I wrote a test harness for a poker server that understands the
different binary packets and can send and receive them. The harness
launches each "script" in a separate unbound thread that connects to
the server via TCP and does its work.
The main goals of the project were: easy scripting, very high number
of connections from the harness (a few thousand) and running on
Windows. I develop on Mac OSX but have a Windows machine for testing
and to run the poker server.
Another key goal was to support the server encryption. SSL encryption
is done in a wierd way that requires attaching read/write OpenSSL
BIOs to the SSL descriptor so that SSL encrypts to/from memory.
Encrypted chunks are then taken from the BIOs and sent as payload in
servver packets.
Overall, I probably spent about 4 weeks writing the server and about
2 more weeks grappling with the various issues. The issues centered
around 1) the program trashing memory like no tomorrow, 2)
intermittent crashes on Windows and 3) not being able to launch a
high number of connections on Windows before crashing.
I significantly improved trashing of memory by switching to plain
Haskell structures from nested lists of wxHaskell-style properties
(attr := value). Intermittent crashes were harder to troubleshoot,
specially given that things were running smoothly on Mac OSX.

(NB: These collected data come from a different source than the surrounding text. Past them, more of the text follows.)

-- ==== Sys2Proof/Laws/State.lean ====
section
/-! SUPPORT. What each update of the state leaves as it was, one lemma for each field of each update. -/

namespace Sys2Proof.Machine
namespace State

/-! ## `modEngine` changes `engines` alone -/

@[simp] theorem modEngine_cycle (s : State) (e : Nat) (f : Engine → Engine) : (s.modEngine e f).cycle = s.cycle := rfl
@[simp] theorem modEngine_mhz (s : State) (e : Nat) (f : Engine → Engine) : (s.modEngine e f).mhz = s.mhz := rfl
@[simp] theorem modEngine_stopped (s : State) (e : Nat) (f : Engine → Engine) : (s.modEngine e f).stopped = s.stopped := rfl
@[simp] theorem modEngine_watts (s : State) (e : Nat) (f : Engine → Engine) : (s.modEngine e f).watts = s.watts := rfl
@[simp] theorem modEngine_temp (s : State) (e : Nat) (f : Engine → Engine) : (s.modEngine e f).temp = s.temp := rfl
@[simp] theorem modEngine_l2 (s : State) (e : Nat) (f : Engine → Engine) : (s.modEngine e f).l2 = s.l2 := rfl
@[simp] theorem modEngine_cqTurns (s : State) (e : Nat) (f : Engine → Engine) : (s.modEngine e f).cqTurns = s.cqTurns := rfl
@[simp] theorem modEngine_cqFloors (s : State) (e : Nat) (f : Engine → Engine) : (s.modEngine e f).cqFloors = s.cqFloors := rfl
@[simp] theorem modEngine_aborts (s : State) (e : Nat) (f : Engine → Engine) : (s.modEngine e f).aborts = s.aborts := rfl
@[simp] theorem modEngine_agenda (s : State) (e : Nat) (f : Engine → Engine) : (s.modEngine e f).agenda = s.agenda := rfl
@[simp] theorem modEngine_free (s : State) (e : Nat) (f : Engine → Engine) : (s.modEngine e f).free = s.free := rfl
@[simp] theorem modEngine_nextKey (s : State) (e : Nat) (f : Engine → Engine) : (s.modEngine e f).nextKey = s.nextKey := rfl
@[simp] theorem modEngine_iss (s : State) (e : Nat) (f : Engine → Engine) : (s.modEngine e f).iss = s.iss := rfl
@[simp] theorem modEngine_groups (s : State) (e : Nat) (f : Engine → Engine) : (s.modEngine e f).groups = s.groups := rfl
@[simp] theorem modEngine_parts (s : State) (e : Nat) (f : Engine → Engine) : (s.modEngine e f).parts = s.parts := rfl
@[simp] theorem modEngine_cores (s : State) (e : Nat) (f : Engine → Engine) : (s.modEngine e f).cores = s.cores := rfl
@[simp] theorem modEngine_blocks (s : State) (e : Nat) (f : Engine → Engine) : (s.modEngine e f).blocks = s.blocks := rfl
@[simp] theorem modEngine_launches (s : State) (e : Nat) (f : Engine → Engine) : (s.modEngine e f).launches = s.launches := rfl
@[simp] theorem modEngine_regions (s : State) (e : Nat) (f : Engine → Engine) : (s.modEngine e f).regions = s.regions := rfl
@[simp] theorem modEngine_inboxes (s : State) (e : Nat) (f : Engine → Engine) : (s.modEngine e f).inboxes = s.inboxes := rfl
@[simp] theorem modEngine_dies (s : State) (e : Nat) (f : Engine → Engine) : (s.modEngine e f).dies = s.dies := rfl
@[simp] theorem modEngine_mem (s : State) (e : Nat) (f : Engine → Engine) : (s.modEngine e f).mem = s.mem := rfl
@[simp] theorem modEngine_marks (s : State) (e : Nat) (f : Engine → Engine) : (s.modEngine e f).marks = s.marks := rfl
@[simp] theorem modEngine_l1s (s : State) (e : Nat) (f : Engine → Engine) : (s.modEngine e f).l1s = s.l1s := rfl
@[simp] theorem modEngine_owners (s : State) (e : Nat) (f : Engine → Engine) : (s.modEngine e f).owners = s.owners := rfl
@[simp] theorem modEngine_sharers (s : State) (e : Nat) (f : Engine → Engine) : (s.modEngine e f).sharers = s.sharers := rfl
@[simp] theorem modEngine_txs (s : State) (e : Nat) (f : Engine → Engine) : (s.modEngine e f).txs = s.txs := rfl
@[simp] theorem modEngine_flight (s : State) (e : Nat) (f : Engine → Engine) : (s.modEngine e f).flight = s.flight := rfl
@[simp] theorem modEngine_loads (s : State) (e : Nat) (f : Engine → Engine) : (s.modEngine e f).loads = s.loads := rfl
@[simp] theorem modEngine_tlb (s : State) (e : Nat) (f : Engine → Engine) : (s.modEngine e f).tlb = s.tlb := rfl
@[simp] theorem modEngine_walks (s : State) (e : Nat) (f : Engine → Engine) : (s.modEngine e f).walks = s.walks := rfl
@[simp] theorem modEngine_walkFaults (s : State) (e : Nat) (f : Engine → Engine) : (s.modEngine e f).walkFaults = s.walkFaults := rfl
@[simp] theorem modEngine_tickets (s : State) (e : Nat) (f : Engine → Engine) : (s.modEngine e f).tickets = s.tickets := rfl
@[simp] theorem modEngine_queues (s : State) (e : Nat) (f : Engine → Engine) : (s.modEngine e f).queues = s.queues := rfl
@[simp] theorem modEngine_copies (s : State) (e : Nat) (f : Engine → Engine) : (s.modEngine e f).copies = s.copies := rfl
@[simp] theorem modEngine_lands (s : State) (e : Nat) (f : Engine → Engine) : (s.modEngine e f).lands = s.lands := rfl
@[simp] theorem modEngine_micro (s : State) (e : Nat) (f : Engine → Engine) : (s.modEngine e f).micro = s.micro := rfl
@[simp] theorem modEngine_scatter (s : State) (e : Nat) (f : Engine → Engine) : (s.modEngine e f).scatter = s.scatter := rfl
@[simp] theorem modEngine_overflow (s : State) (e : Nat) (f : Engine → Engine) : (s.modEngine e f).overflow = s.overflow := rfl
@[simp] theorem modEngine_stitches (s : State) (e : Nat) (f : Engine → Engine) : (s.modEngine e f).stitches = s.stitches := rfl
@[simp] theorem modEngine_formed (s : State) (e : Nat) (f : Engine → Engine) : (s.modEngine e f).formed = s.formed := rfl
@[simp] theorem modEngine_swarmArms (s : State) (e : Nat) (f : Engine → Engine) : (s.modEngine e f).swarmArms = s.swarmArms := rfl
@[simp] theorem modEngine_due (s : State) (e : Nat) (f : Engine → Engine) : (s.modEngine e f).due = s.due := rfl
@[simp] theorem modEngine_kcounts (s : State) (e : Nat) (f : Engine → Engine) : (s.modEngine e f).kcounts = s.kcounts := rfl
@[simp] theorem modEngine_moves (s : State) (e : Nat) (f : Engine → Engine) : (s.modEngine e f).moves = s.moves := rfl
@[simp] theorem modEngine_moved (s : State) (e : Nat) (f : Engine → Engine) : (s.modEngine e f).moved = s.moved := rfl
@[simp] theorem modEngine_shoots (s : State) (e : Nat) (f : Engine → Engine) : (s.modEngine e f).shoots = s.shoots := rfl
@[simp] theorem modEngine_images (s : State) (e : Nat) (f : Engine → Engine) : (s.modEngine e f).images = s.images := rfl
@[simp] theorem modEngine_keys (s : State) (e : Nat) (f : Engine → Engine) : (s.modEngine e f).keys = s.keys := rfl
@[simp] theorem modEngine_links (s : State) (e : Nat) (f : Engine → Engine) : (s.modEngine e f).links = s.links := rfl
@[simp] theorem modEngine_division (s : State) (e : Nat) (f : Engine → Engine) : (s.modEngine e f).division = s.division := rfl
@[simp] theorem modEngine_nextDivision (s : State) (e : Nat) (f : Engine → Engine) : (s.modEngine e f).nextDivision = s.nextDivision := rfl
@[simp] theorem modEngine_hostPorts (s : State) (e : Nat) (f : Engine → Engine) : (s.modEngine e f).hostPorts = s.hostPorts := rfl
@[simp] theorem modEngine_nextPorts (s : State) (e : Nat) (f : Engine → Engine) : (s.modEngine e f).nextPorts = s.nextPorts := rfl
@[simp] theorem modEngine_peers (s : State) (e : Nat) (f : Engine → Engine) : (s.modEngine e f).peers = s.peers := rfl
@[simp] theorem modEngine_natop (s : State) (e : Nat) (f : Engine → Engine) : (s.modEngine e f).natop = s.natop := rfl
@[simp] theorem modEngine_serial (s : State) (e : Nat) (f : Engine → Engine) : (s.modEngine e f).serial = s.serial := rfl
@[simp] theorem modEngine_notices (s : State) (e : Nat) (f : Engine → Engine) : (s.modEngine e f).notices = s.notices := rfl
@[simp] theorem modEngine_untold (s : State) (e : Nat) (f : Engine → Engine) : (s.modEngine e f).untold = s.untold := rfl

Stack traces pointed into libcrypto (part of OpenSSL) and thus to the
BIOs that I was allocating. I guesses that OpenSSL was maxing out
some resources and closed the leak by explicitly freeing the SSL
descriptor which freed the associated BIO structures. Then things got
wierder as my program started crashing in a different place entirely
with stack traces like this:
Program received signal EXC_BAD_ACCESS, Could not access memory.
Reason: KERN_INVALID_ADDRESS at address: 0x3139322e
0x0027c174 in s8j1_info ()
(gdb) where
#0 0x0027c174 in s8j1_info ()
#1 0x0021c9f4 in StgRunIsImplementedInAssembler () at StgCRun.c:576
#2 0x0021cdc4 in schedule (mainThread=0x1100360,
initialCapability=0x308548) at Schedule.c:932
#3 0x0021dd6c in waitThread_ (m=0x1100360, initialCapability=0x0) at
Schedule.c:2156
#4 0x0021dc50 in scheduleWaitThread (tso=0x13c0000, ret=0x0,
initialCapability=0x0) at Schedule.c:2050
#5 0x00219548 in rts_evalLazyIO (p=0x29b47c, ret=0x0) at RtsAPI.c:459
#6 0x001e4768 in main (argc=2262116, argv=0x308548) at Main.c:104
I took waitThread_ as a clue and started digging deeper.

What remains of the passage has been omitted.